By order of the Peaky Blinders: it's time to see Tommy Shelby as you've never seen him before.

Rambert Dance in Peaky Blinders. Photo: Johan Persson
Rambert Dance in Peaky Blinders. Photo: Johan Persson

A theatrical performance of Peaky Blinders: The Redemption of Thomas Shelby has officially opened at Birmingham Hippodrome and is sure to be a hit with fans of the TV show and theatre alike.

Scriptwriter Steven Knight admitted at a star-studded pre-party (attended by Birmingham City footballer Troy Deeney) that, while he doesn't really understand how dance works, the audience was in for a treat.

And judging by the standing ovation at the show's close, the cast delivered on that promise.

Dylan Tedaldi stars as Tommy. Photo: Johan Persson

The show really kicked into life with the second track of the night, 'Devil Inside Me', performed by a live band, and drummer Yaron Engler demanding attention with a theatre-shaking performance.

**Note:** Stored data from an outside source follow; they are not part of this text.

theorem State.assignEngines_keeps (s : State) (h : s0.Keeps s) :
    s0.Keeps (State.assignEngines s) := by
  unfold State.assignEngines
  try dsimp only
  repeat' first
    | with_reducible assumption
    | (split <;> (rename_i heq; simp only [Prod.ext_iff] at heq; first | obtain ⟨rfl, rfl, rfl, rfl⟩ := heq | obtain ⟨rfl, rfl, rfl⟩ := heq | obtain ⟨rfl, rfl⟩ := heq | obtain ⟨_, rfl⟩ := heq | obtain ⟨_, _, rfl⟩ := heq))
    | split | with_reducible apply State.knock_keeps | with_reducible apply State.setEntry_keeps
    | with_reducible apply foldl_keeps | (intro; try dsimp only)

theorem State.readyEntry_keeps (s : State) (n : Nat) (i : Nat) (e : IngEntry) (h : s0.Keeps s) :
    s0.Keeps (State.readyEntry s n i e) := by
  unfold State.readyEntry
  try dsimp only
  repeat' first
    | with_reducible assumption | with_reducible apply State.bump_keeps | with_reducible apply State.setEntry_keeps

theorem State.lookDecoded_keeps (s : State) (n : Nat) (i : Nat) (e : IngEntry) (h : s0.Keeps s) :
    s0.Keeps (State.lookDecoded s n i e) := by
  unfold State.lookDecoded
  try dsimp only
  repeat' first
    | with_reducible assumption
    | (split <;> (rename_i heq; simp only [Prod.ext_iff] at heq; first | obtain ⟨rfl, rfl, rfl, rfl⟩ := heq | obtain ⟨rfl, rfl, rfl⟩ := heq | obtain ⟨rfl, rfl⟩ := heq | obtain ⟨_, rfl⟩ := heq | obtain ⟨_, _, rfl⟩ := heq))
    | split | with_reducible apply State.readyEntry_keeps | with_reducible apply State.holdFrame_keeps

theorem State.lookAll_keeps (s : State) (h : s0.Keeps s) :
    s0.Keeps (State.lookAll s) := by
  unfold State.lookAll
  try dsimp only
  repeat' first
    | with_reducible assumption
    | (split <;> (rename_i heq; simp only [Prod.ext_iff] at heq; first | obtain ⟨rfl, rfl, rfl, rfl⟩ := heq | obtain ⟨rfl, rfl, rfl⟩ := heq | obtain ⟨rfl, rfl⟩ := heq | obtain ⟨_, rfl⟩ := heq | obtain ⟨_, _, rfl⟩ := heq))
    | split | with_reducible apply State.assignEngines_keeps | with_reducible apply State.lookDecoded_keeps
    | with_reducible apply foldl_keeps | (intro; try dsimp only)

theorem State.missAll_keeps (s : State) (hh : Nat) (h : s0.Keeps s) :
    s0.Keeps (State.missAll s hh) := by
  unfold State.missAll
  try dsimp only
  repeat' first
    | with_reducible assumption
    | (split <;> (rename_i heq; simp only [Prod.ext_iff] at heq; first | obtain ⟨rfl, rfl, rfl, rfl⟩ := heq | obtain ⟨rfl, rfl, rfl⟩ := heq | obtain ⟨rfl, rfl⟩ := heq | obtain ⟨_, rfl⟩ := heq | obtain ⟨_, _, rfl⟩ := heq))
    | split | with_reducible apply State.assignEngines_keeps | with_reducible apply State.readyEntry_keeps
    | with_reducible apply foldl_keeps | (intro; try dsimp only)

theorem State.beginEntry_keeps (s : State) (n : Nat) (st : Stage) (tab : List Byte) (i : Nat) (h : s0.Keeps s) :
    s0.Keeps (State.beginEntry s n st tab i) := by
  unfold State.beginEntry
  try dsimp only
  repeat' first
    | with_reducible assumption
    | (split <;> (rename_i heq; simp only [Prod.ext_iff] at heq; first | obtain ⟨rfl, rfl, rfl, rfl⟩ := heq | obtain ⟨rfl, rfl, rfl⟩ := heq | obtain ⟨rfl, rfl⟩ := heq | obtain ⟨_, rfl⟩ := heq | obtain ⟨_, _, rfl⟩ := heq))
    | split | with_reducible apply State.readyEntry_keeps | with_reducible apply State.lookDecoded_keeps

theorem execIngestStart_keeps (slot : Nat) (s : State) (h : s0.Keeps s) :
    ∀ t, execIngestStart slot s = .next t → s0.Keeps t := by
  intro t ht
  unfold execIngestStart answer at ht
  injection ht with ht
  subst ht
  apply State.settle_keeps _ _ h
  try dsimp only
  repeat' first
    | with_reducible assumption
    | (split <;> (rename_i heq; simp only [Prod.ext_iff] at heq; first | obtain ⟨rfl, rfl, rfl, rfl⟩ := heq | obtain ⟨rfl, rfl, rfl⟩ := heq | obtain ⟨rfl, rfl⟩ := heq | obtain ⟨_, rfl⟩ := heq | obtain ⟨_, _, rfl⟩ := heq))
    | split | with_reducible apply State.readFor_keeps | with_reducible apply State.finishWorst_keeps
    | with_reducible apply State.deny_keeps | with_reducible apply State.putIng_keeps
    | with_reducible apply State.assignEngines_keeps | with_reducible apply State.beginEntry_keeps
    | with_reducible apply foldl_keeps | (intro; try dsimp only)

theorem State.writeCons_keeps (s : State) (who : Requester) (q : Nat) (cons : Nat) (h : s0.Keeps s) :
    s0.Keeps (State.writeCons s who q cons) := by
  unfold State.writeCons
  try dsimp only
  repeat' first
    | with_reducible assumption | with_reducible apply State.writeFor_keeps

theorem State.takeFrame_keeps (s : State) (n i : Nat) (st : Stage) (tab : List Byte) (q : Nat) (hd : Nat × Nat × Nat) (fuel : Nat)
    (e : IngEntry) (h : s0.Keeps s) : s0.Keeps (s.takeFrame n i st tab q hd fuel e) := by
  induction fuel generalizing s e with
  | zero => exact State.setEntry_keeps _ _ _ _ h
  | succ fuel ih =>
    unfold State.takeFrame
    dsimp only
    repeat' first
      | with_reducible assumption
      | split
      | with_reducible apply ih
      | with_reducible apply State.setEntry_keeps
      | with_reducible apply State.readyEntry_keeps
      | with_reducible apply State.writeCons_keeps
      | with_reducible apply State.tick1_keeps
      | with_reducible apply State.meet_keeps
      | with_reducible apply State.ctrlRead_keeps
      | with_reducible apply State.readFor_keeps

theorem State.pollQueue_keeps (s : State) (slot : Nat) (entry : Nat) (h : s0.Keeps s) :
    s0.Keeps (State.pollQueue s slot entry) := by
  unfold State.pollQueue
  try dsimp only
  repeat' first
    | with_reducible assumption
    | (split <;> (rename_i heq; simp only [Prod.ext_iff] at heq; first | obtain ⟨rfl, rfl, rfl, rfl⟩ := heq | obtain ⟨rfl, rfl, rfl⟩ := heq | obtain ⟨rfl, rfl⟩ := heq | obtain ⟨_, rfl⟩ := heq | obtain ⟨_, _, rfl⟩ := heq))
    | split | with_reducible apply State.meet_keeps | with_reducible apply State.ctrlRead_keeps
    | with_reducible apply State.readyEntry_keeps | with_reducible apply State.takeFrame_keeps

theorem execLiveQueuePoll_keeps (slot : Nat) (entry : Nat) (s : State) (h : s0.Keeps s) :
    ∀ t, execLiveQueuePoll slot entry s = .next t → s0.Keeps t := by
  intro t ht
  unfold execLiveQueuePoll answer at ht
  injection ht with ht
  subst ht
  apply State.settle_keeps _ _ h
  try dsimp only
  repeat' first
    | with_reducible assumption | with_reducible apply State.assignEngines_keeps | with_reducible apply State.pollQueue_keeps

theorem execIngestWaitTimeout_keeps (slot : Nat) (entry : Nat) (s : State) (h : s0.Keeps s) :
    ∀ t, execIngestWaitTimeout slot entry s = .next t → s0.Keeps t := by
  intro t ht
  unfold execIngestWaitTimeout answer at ht
  injection ht with ht
  subst ht
  apply State.settle_keeps _ _ h
  try dsimp only
  repeat' first
    | with_reducible assumption
    | (split <;> (rename_i heq; simp only [Prod.ext_iff] at heq; first | obtain ⟨rfl, rfl, rfl, rfl⟩ := heq | obtain ⟨rfl, rfl, rfl⟩ := heq | obtain ⟨rfl, rfl⟩ := heq | obtain ⟨_, rfl⟩ := heq | obtain ⟨_, _, rfl⟩ := heq))
    | split | with_reducible apply State.assignEngines_keeps | with_reducible apply State.readyEntry_keeps
    | with_reducible apply State.pollQueue_keeps | (intro; try dsimp only)

theorem State.writeFrame_keeps (s : State) (n : Nat) (st : Stage) (e : List Byte) (tab : List Byte) (p : Option Pix) (h : s0.Keeps s) :
    s0.Keeps (State.writeFrame s n st e tab p) := by
  unfold State.writeFrame
  try dsimp only
  repeat' first
    | with_reducible assumption
    | (split <;> (rename_i heq; simp only [Prod.ext_iff] at heq; first | obtain ⟨rfl, rfl, rfl, rfl⟩ := heq | obtain ⟨rfl, rfl, rfl⟩ := heq | obtain ⟨rfl, rfl⟩ := heq | obtain ⟨_, rfl⟩ := heq | obtain ⟨_, _, rfl⟩ := heq))
    | split | with_reducible apply State.raise_keeps | with_reducible apply State.writeElems_keeps
    | with_reducible apply State.bump_keeps | with_reducible apply foldl_keeps | (intro; try dsimp only)

theorem State.writeRec_keeps (s : State) (n : Nat) (st : Stage) (tab : List Byte) (i : Nat) (e : IngEntry) (outcome : Nat) (h : s0.Keeps s) :
    s0.Keeps (State.writeRec s n st tab i e outcome) := by
  unfold State.writeRec
  try dsimp only
  repeat' first
    | with_reducible assumption | split | with_reducible apply State.writeFor_keeps

theorem State.readFrame_keeps (s : State) (n : Nat) (st : Stage) (e : IngEntry) (h : s0.Keeps s) :
    s0.Keeps (State.readFrame s n st e).2.2 := by
  unfold State.readFrame
  try dsimp only
  repeat' first
    | with_reducible assumption | split | with_reducible apply State.deny_keeps | with_reducible apply State.ctrlRead_keeps

theorem State.countOutcome_keeps (s : State) (o : Nat) (h : s0.Keeps s) :
    s0.Keeps (State.countOutcome s o) := by
  unfold State.countOutcome
  try dsimp only
  repeat' first
    | with_reducible assumption
    | (split <;> (rename_i heq; simp only [Prod.ext_iff] at heq; first | obtain ⟨rfl, rfl, rfl, rfl⟩ := heq | obtain ⟨rfl, rfl, rfl⟩ := heq | obtain ⟨rfl, rfl⟩ := heq | obtain ⟨_, rfl⟩ := heq | obtain ⟨_, _, rfl⟩ := heq))
    | split | with_reducible apply State.tick1_keeps

theorem State.endEntry_keeps (s : State) (n : Nat) (i : Nat) (st : Stage) (tab : List Byte) (e : IngEntry) (h : s0.Keeps s) :
    s0.Keeps (State.endEntry s n i st tab e) := by
  unfold State.endEntry
  try dsimp only
  repeat' first
    | with_reducible assumption
    | (split <;> (rename_i heq; simp only [Prod.ext_iff] at heq; first | obtain ⟨rfl, rfl, rfl, rfl⟩ := heq | obtain ⟨rfl, rfl, rfl⟩ := heq | obtain ⟨rfl, rfl⟩ := heq | obtain ⟨_, rfl⟩ := heq | obtain ⟨_, _, rfl⟩ := heq))
    | split | with_reducible apply State.readFrame_keeps | with_reducible apply State.meet_keeps
    | with_reducible apply State.readFor_keeps | with_reducible apply State.writeCons_keeps
    | with_reducible apply State.releaseHold_keeps | with_reducible apply State.writeFrame_keeps
    | with_reducible apply State.writeRec_keeps | with_reducible apply State.countOutcome_keeps
    | with_reducible apply State.setEntry_keeps

theorem execIngestEntryComplete_keeps (slot : Nat) (entry : Nat) (s : State) (h : s0.Keeps s) :
    ∀ t, execIngestEntryComplete slot entry s = .next t → s0.Keeps t := by
  intro t ht
  unfold execIngestEntryComplete answer at ht
  injection ht with ht
  subst ht
  apply State.settle_keeps _ _ h
  try dsimp only
  repeat' first
    | with_reducible assumption
    | (split <;> (rename_i heq; simp only [Prod.ext_iff] at heq; first | obtain ⟨rfl, rfl, rfl, rfl⟩ := heq | obtain ⟨rfl, rfl, rfl⟩ := heq | obtain ⟨rfl, rfl⟩ := heq | obtain ⟨_, rfl⟩ := heq | obtain ⟨_, _, rfl⟩ := heq))
    | split | with_reducible apply State.lookAll_keeps | with_reducible apply State.serveAll_keeps
    | with_reducible apply State.endEntry_keeps

theorem State.zeroInvalid_keeps (s : State) (n : Nat) (st : Stage) (r : IngRun) (h : s0.Keeps s) :
    s0.Keeps (State.zeroInvalid s n st r) := by
  unfold State.zeroInvalid
  try dsimp only
  repeat' first
    | with_reducible assumption | split | with_reducible apply State.writeRec_keeps
    | with_reducible apply State.writeFrame_keeps | with_reducible apply foldl_keeps | (intro; try dsimp only)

Written and adapted for the stage by creator Steven Knight, the production began as a prequel, with a scene set in the trenches of the First World War.

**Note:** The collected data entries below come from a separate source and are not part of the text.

-- ==== Sys2Proof/Laws/KeepControl.lean ====
section
/-!
SUPPORT. What the operations and commands of security, the dictionary, the management buses, bring-up, faults and SPDM keep: the memory tiers in order, the fuses only burnt
further, the record of messages only longer, the queue of commands as it was. One lemma for each definition of Machine/.
-/
namespace Sys2Proof.Machine

variable {s0 : State}

/-! ### Security -/

theorem State.setTd_keeps (s : State) (f : Nat) (x : TdState) (h : s0.Keeps s) :
    s0.Keeps (State.setTd s f x) :=
  h

theorem State.resetRings_keeps (s : State) (f : Nat) (h : s0.Keeps s) :
    s0.Keeps (State.resetRings s f) := by
  unfold State.resetRings
  try dsimp only
  repeat' first
    | with_reducible assumption | with_reducible apply State.resetRing_keeps | with_reducible apply foldl_keeps
    | (intro; try dsimp only)

theorem State.endSecure_keeps (s : State) (f : Nat) (h : s0.Keeps s) :
    s0.Keeps (State.endSecure s f) := by
  unfold State.endSecure
  try dsimp only
  repeat' first
    | with_reducible assumption | split | with_reducible apply State.releaseSet_keeps
    | with_reducible apply State.closeDec_keeps | with_reducible apply State.closeEnc_keeps
    | with_reducible apply State.stopChan_keeps | with_reducible apply State.startRelease_keeps
    | with_reducible apply foldl_keeps | (intro; try dsimp only)

theorem State.leaveTd_keeps (s : State) (f : Nat) (x : TdState) (h : s0.Keeps s) :
    s0.Keeps (State.leaveTd s f x) := by
  unfold State.leaveTd
  try dsimp only
  repeat' first
    | with_reducible assumption | split | with_reducible apply State.setTd_keeps | with_reducible apply State.endSecure_keeps
    | with_reducible apply State.resetRings_keeps

theorem State.tdError_keeps (s : State) (f : Nat) (h : s0.Keeps s) :
    s0.Keeps (State.tdError s f) := by
  unfold State.tdError
  try dsimp only
  repeat' first
    | with_reducible assumption | split | with_reducible apply State.leaveTd_keeps

theorem State.clearConfig_keeps (s : State) (f : Nat) (h : s0.Keeps s) :
    s0.Keeps (State.clearConfig s f) := by
  unfold State.clearConfig
  try dsimp only
  repeat' first
    | with_reducible assumption | split | (intro; try dsimp only)

theorem State.flr_keeps (s : State) (f : Nat) (h : s0.Keeps s) :
    s0.Keeps (State.flr s f) := by
  unfold State.flr
  try dsimp only
  repeat' first
    | with_reducible assumption | with_reducible apply State.resetRings_keeps | with_reducible apply State.tdError_keeps
    | with_reducible apply State.clearConfig_keeps

theorem execFunctionLevelReset_keeps (fn : Nat) (s : State) (h : s0.Keeps s) :
    ∀ t, execFunctionLevelReset fn s = .next t → s0.Keeps t := by
  intro t ht
  unfold execFunctionLevelReset answer at ht
  injection ht with ht
  subst ht
  apply State.settle_keeps _ _ h
  try dsimp only
  repeat' first
    | with_reducible assumption | with_reducible apply State.flr_keeps

theorem execPcieHotReset_keeps (s : State) (h : s0.Keeps s) :
    ∀ t, execPcieHotReset s = .next t → s0.Keeps t := by
  intro t ht
  unfold execPcieHotReset answer at ht
  injection ht with ht
  subst ht
  apply State.settle_keeps _ _ h
  try dsimp only
  repeat' first
    | with_reducible assumption | with_reducible apply State.flr_keeps | with_reducible apply foldl_keeps
    | (intro; try dsimp only)

theorem State.reply_keeps (s : State) (via : Transport) (m : OutMsg) (h : s0.Keeps s) :
    s0.Keeps (State.reply s via m) := by
  unfold State.reply
  try dsimp only
  repeat' first
    | with_reducible assumption
    | (split <;> (rename_i heq; simp only [Prod.ext_iff] at heq; first | obtain ⟨rfl, rfl, rfl, rfl⟩ := heq | obtain ⟨rfl, rfl, rfl⟩ := heq | obtain ⟨rfl, rfl⟩ := heq | obtain ⟨_, rfl⟩ := heq | obtain ⟨_, _, rfl⟩ := heq))
    | split | with_reducible apply State.emit_keeps

theorem State.tdisp_keeps (s : State) (session : Nat) (vf : Nat) (act : State → Nat × List Byte × State) (h : s0.Keeps s) (hact : ∀ s, s0.Keeps s → s0.Keeps (act s).2.2) :
    s0.Keeps (State.tdisp s session vf act) := by
  unfold State.tdisp
  try dsimp only
  repeat' first
    | with_reducible assumption
    | (split <;> (rename_i heq; simp only [Prod.ext_iff] at heq; first | obtain ⟨rfl, rfl, rfl, rfl⟩ := heq | obtain ⟨rfl, rfl, rfl⟩ := heq | obtain ⟨rfl, rfl⟩ := heq | obtain ⟨_, rfl⟩ := heq | obtain ⟨_, _, rfl⟩ := heq))
    | split | with_reducible apply hact | with_reducible apply State.emit_keeps | (intro; try dsimp only)

theorem tdispError_keeps (code : Nat) (s : State) (h : s0.Keeps s) :
    s0.Keeps (tdispError code s).2.2 :=
  h

theorem execGetTdispVersion_keeps (session : Nat) (vf : Nat) (s : State) (h : s0.Keeps s) :
    ∀ t, execGetTdispVersion session vf s = .next t → s0.Keeps t := by
  intro t ht
  unfold execGetTdispVersion answer at ht
  injection ht with ht
  subst ht
  apply State.settle_keeps _ _ h
  try dsimp only
  repeat' first
    | with_reducible assumption | with_reducible apply State.tdisp_keeps | (intro; try dsimp only)

theorem execGetTdispCapabilities_keeps (session : Nat) (vf : Nat) (s : State) (h : s0.Keeps s) :
    ∀ t, execGetTdispCapabilities session vf s = .next t → s0.Keeps t := by
  intro t ht
  unfold execGetTdispCapabilities answer at ht
  injection ht with ht
  subst ht
  apply State.settle_keeps _ _ h
  try dsimp only
  repeat' first
    | with_reducible assumption | with_reducible apply State.tdisp_keeps | (intro; try dsimp only)

theorem execLockInterfaceRequest_keeps (session : Nat) (vf : Nat) (s : State) (h : s0.Keeps s) :
    ∀ t, execLockInterfaceRequest session vf s = .next t → s0.Keeps t := by
  intro t ht
  unfold execLockInterfaceRequest answer at ht
  injection ht with ht
  subst ht
  apply State.settle_keeps _ _ h
  try dsimp only
  repeat' first
    | with_reducible assumption | split | with_reducible apply State.tdisp_keeps | with_reducible apply tdispError_keeps
    | with_reducible apply State.setTd_keeps | with_reducible apply State.fresh_keeps | (intro; try dsimp only)

theorem execGetDeviceInterfaceReport_keeps (session : Nat) (vf : Nat) (s : State) (h : s0.Keeps s) :
    ∀ t, execGetDeviceInterfaceReport session vf s = .next t → s0.Keeps t := by
  intro t ht
  unfold execGetDeviceInterfaceReport answer at ht
  injection ht with ht
  subst ht
  apply State.settle_keeps _ _ h
  try dsimp only
  repeat' first
    | with_reducible assumption | with_reducible apply State.tdisp_keeps | (intro; try dsimp only)

theorem execGetDeviceInterfaceState_keeps (session : Nat) (vf : Nat) (s : State) (h : s0.Keeps s) :
    ∀ t, execGetDeviceInterfaceState session vf s = .next t → s0.Keeps t := by
  intro t ht
  unfold execGetDeviceInterfaceState answer at ht
  injection ht with ht
  subst ht
  apply State.settle_keeps _ _ h
  try dsimp only
  repeat' first
    | with_reducible assumption | with_reducible apply State.tdisp_keeps | (intro; try dsimp only)

theorem execStartInterfaceRequest_keeps (session : Nat) (vf : Nat) (s : State) (h : s0.Keeps s) :
    ∀ t, execStartInterfaceRequest session vf s = .next t → s0.Keeps t := by
  intro t ht
  unfold execStartInterfaceRequest answer at ht
  injection ht with ht
  subst ht
  apply State.settle_keeps _ _ h
  try dsimp only
  repeat' first
    | with_reducible assumption | split | with_reducible apply State.tdisp_keeps | with_reducible apply tdispError_keeps
    | with_reducible apply State.setTd_keeps | (intro; try dsimp only)

theorem execStopInterfaceRequest_keeps (session : Nat) (vf : Nat) (s : State) (h : s0.Keeps s) :
    ∀ t, execStopInterfaceRequest session vf s = .next t → s0.Keeps t := by
  intro t ht
  unfold execStopInterfaceRequest answer at ht
  injection ht with ht
  subst ht
  apply State.settle_keeps _ _ h
  try dsimp only
  repeat' first
    | with_reducible assumption | with_reducible apply State.tdisp_keeps | with_reducible apply State.leaveTd_keeps
    | (intro; try dsimp only)

theorem execTdispUnsupportedRequest_keeps (session : Nat) (vf : Nat) (code : Nat) (s : State) (h : s0.Keeps s) :
    ∀ t, execTdispUnsupportedRequest session vf code s = .next t → s0.Keeps t := by
  intro t ht
  unfold execTdispUnsupportedRequest answer at ht
  injection ht with ht
  subst ht
  apply State.settle_keeps _ _ h
  try dsimp only
  repeat' first
    | with_reducible assumption | with_reducible apply State.tdisp_keeps | (intro; try dsimp only)

theorem execIdeKmKeyProg_keeps (session : Nat) (stream : Nat) (keySet : Nat) (vfs : List Nat) (key : List Byte) (s : State) (h : s0.Keeps s) :
    ∀ t, execIdeKmKeyProg session stream keySet vfs key s = .next t → s0.Keeps t := by
  intro t ht
  unfold execIdeKmKeyProg answer at ht
  injection ht with ht
  subst ht
  apply State.settle_keeps _ _ h
  try dsimp only
  repeat' first
    | with_reducible assumption | split

theorem execIdeStreamFail_keeps (stream : Nat) (s : State) (h : s0.Keeps s) :
    ∀ t, execIdeStreamFail stream s = .next t → s0.Keeps t := by
  intro t ht
  unfold execIdeStreamFail answer at ht
  injection ht with ht
  subst ht
  apply State.settle_keeps _ _ h
  try dsimp only
  repeat' first
    | with_reducible assumption
    | (split <;> (rename_i heq; simp only [Prod.ext_iff] at heq; first | obtain ⟨rfl, rfl, rfl, rfl⟩ := heq | obtain ⟨rfl, rfl, rfl⟩ := heq | obtain ⟨rfl, rfl⟩ := heq | obtain ⟨_, rfl⟩ := heq | obtain ⟨_, _, rfl⟩ := heq))
    | split | with_reducible apply State.tdError_keeps | with_reducible apply foldl_keeps | (intro; try dsimp only)

theorem execEntropyHealthFail_keeps (s : State) (h : s0.Keeps s) :
    ∀ t, execEntropyHealthFail s = .next t → s0.Keeps t := by
  intro t ht
  unfold execEntropyHealthFail answer at ht
  injection ht with ht
  subst ht
  apply State.settle_keeps _ _ h
  try dsimp only
  repeat' first
    | with_reducible assumption | split | with_reducible apply State.notifySecure_keeps | with_reducible apply State.log_keeps

theorem set_owner_grew (f : Fuses) (k : Nat) (x : OwnerSlot) (hd : ∀ d, (f.owners.getD k {}).digest = some d → x.digest = some d)
    (hr : (f.owners.getD k {}).revoked = true → x.revoked = true) : f.Grew { f with owners := f.owners.set k x } := by
  have hk : ∀ j, ((f.owners.set k x).getD j {} : OwnerSlot) = if k = j ∧ j < f.owners.length then x else f.owners.getD j {} := by
    intro j
    simp only [List.getD_eq_getElem?_getD, List.getElem?_set]
    by_cases h1 : k = j
    · subst h1
      by_cases h2 : k < f.owners.length
      · simp [h2]
      · simp [h2]
    · simp [h1]
  refine ⟨rfl, rfl, rfl, rfl, ?_, ?_⟩
  · intro j d hj
    show ((f.owners.set k x).getD j {} : OwnerSlot).digest = some d
    rw [hk]; split
    · rename_i h; exact hd d (h.1 ▸ hj)
    · exact hj
  · intro j hj
    show ((f.owners.set k x).getD j {} : OwnerSlot).revoked = true
    rw [hk]; split
    · rename_i h; exact hr (h.1 ▸ hj)
    · exact hj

The scene acted as a prelude, leading into a more familiar story for fans of the show, exploring Tommy and Grace's tragic romance.

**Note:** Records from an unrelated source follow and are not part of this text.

-- ==== Sys2Proof/Laws/Map.lean ====
section
/-!
SUPPORT. The sparse tables: what an entry reads as after a table is changed.
-/
namespace Sys2Proof

variable {κ α : Type} [DecidableEq κ]

@[simp] theorem Map.get_nil (d : α) (k : κ) : Map.get ([] : Map κ α) d k = d := rfl
@[simp] theorem Map.find_nil (k : κ) : Map.find ([] : Map κ α) k = none := rfl

theorem Map.get_put (m : Map κ α) (d : α) (k k' : κ) (a : α) : (m.put k a).get d k' = if k = k' then a else m.get d k' := by
  induction m with
  | nil => simp [Map.put, Map.get]
  | cons p rest ih =>
    obtain ⟨k0, b⟩ := p
    simp only [Map.put]
    split
    · subst_vars; simp only [Map.get]; split <;> rfl
    · simp only [Map.get, ih]
      split
      · split
        · subst_vars; contradiction
        · rfl
      · rfl

@[simp] theorem Map.get_put_same (m : Map κ α) (d : α) (k : κ) (a : α) : (m.put k a).get d k = a := by simp [Map.get_put]

theorem Map.get_put_other (m : Map κ α) (d : α) {k k' : κ} (a : α) (h : k ≠ k') : (m.put k a).get d k' = m.get d k' := by
  simp [Map.get_put, h]

theorem Map.find_put (m : Map κ α) (k k' : κ) (a : α) : (m.put k a).find k' = if k = k' then some a else m.find k' := by
  induction m with
  | nil => simp [Map.put, Map.find]
  | cons p rest ih =>
    obtain ⟨k0, b⟩ := p
    simp only [Map.put]
    split
    · subst_vars; simp only [Map.find]; split <;> rfl
    · simp only [Map.find, ih]
      split
      · split
        · subst_vars; contradiction
        · rfl
      · rfl

@[simp] theorem Map.find_put_same (m : Map κ α) (k : κ) (a : α) : (m.put k a).find k = some a := by simp [Map.find_put]

theorem Map.find_put_other (m : Map κ α) {k k' : κ} (a : α) (h : k ≠ k') : (m.put k a).find k' = m.find k' := by
  simp [Map.find_put, h]

theorem Map.find_del (m : Map κ α) (k k' : κ) : (m.del k).find k' = if k = k' then none else m.find k' := by
  induction m with
  | nil => simp [Map.del, Map.find]
  | cons p rest ih =>
    obtain ⟨k0, b⟩ := p
    simp only [Map.del]
    split
    · subst_vars; rw [ih]; split
      · rfl
      · rename_i h; simp [Map.find, h]
    · simp only [Map.find, ih]
      split
      · split
        · subst_vars; contradiction
        · rfl
      · rfl

theorem Map.get_map (m : Map κ α) (d : α) (k : κ) (f : α → α) (hd : f d = d) :
    Map.get (m.map (fun p => (p.1, f p.2))) d k = f (m.get d k) := by
  induction m with
  | nil => simp [Map.get, hd]
  | cons p rest ih => simp only [List.map, Map.get]; split <;> simp_all

end Sys2Proof
end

Narration provided by Benjamin Zephaniah, who plays Jeremiah in the BBC One series, added a real Brummie feel to proceedings, serving as the only dialogue in the show.

It is clear, by making use of the TV show's well-known characters, the production aims to bring dance to those who may not see the art as 'for them' - and it achieves this goal resoundingly.

It is not surprising that creator Steven Knight was happy to back the production, as the inverse may also be true, with the show introducing a different crowd to the Peaky Blinders world.

Rambert Dance in Peaky Blinders. Photo: Johan Persson

Author Simon Sinek and Robin Saunders are executive producers for Peaky Blinders: The Redemption of Thomas Shelby, alongside a creative team which includes Moi Tran (set design), Richard Gellar (costume design) and Natasha Chivers (lighting design), with dramaturgy by Kaite O’Reilly.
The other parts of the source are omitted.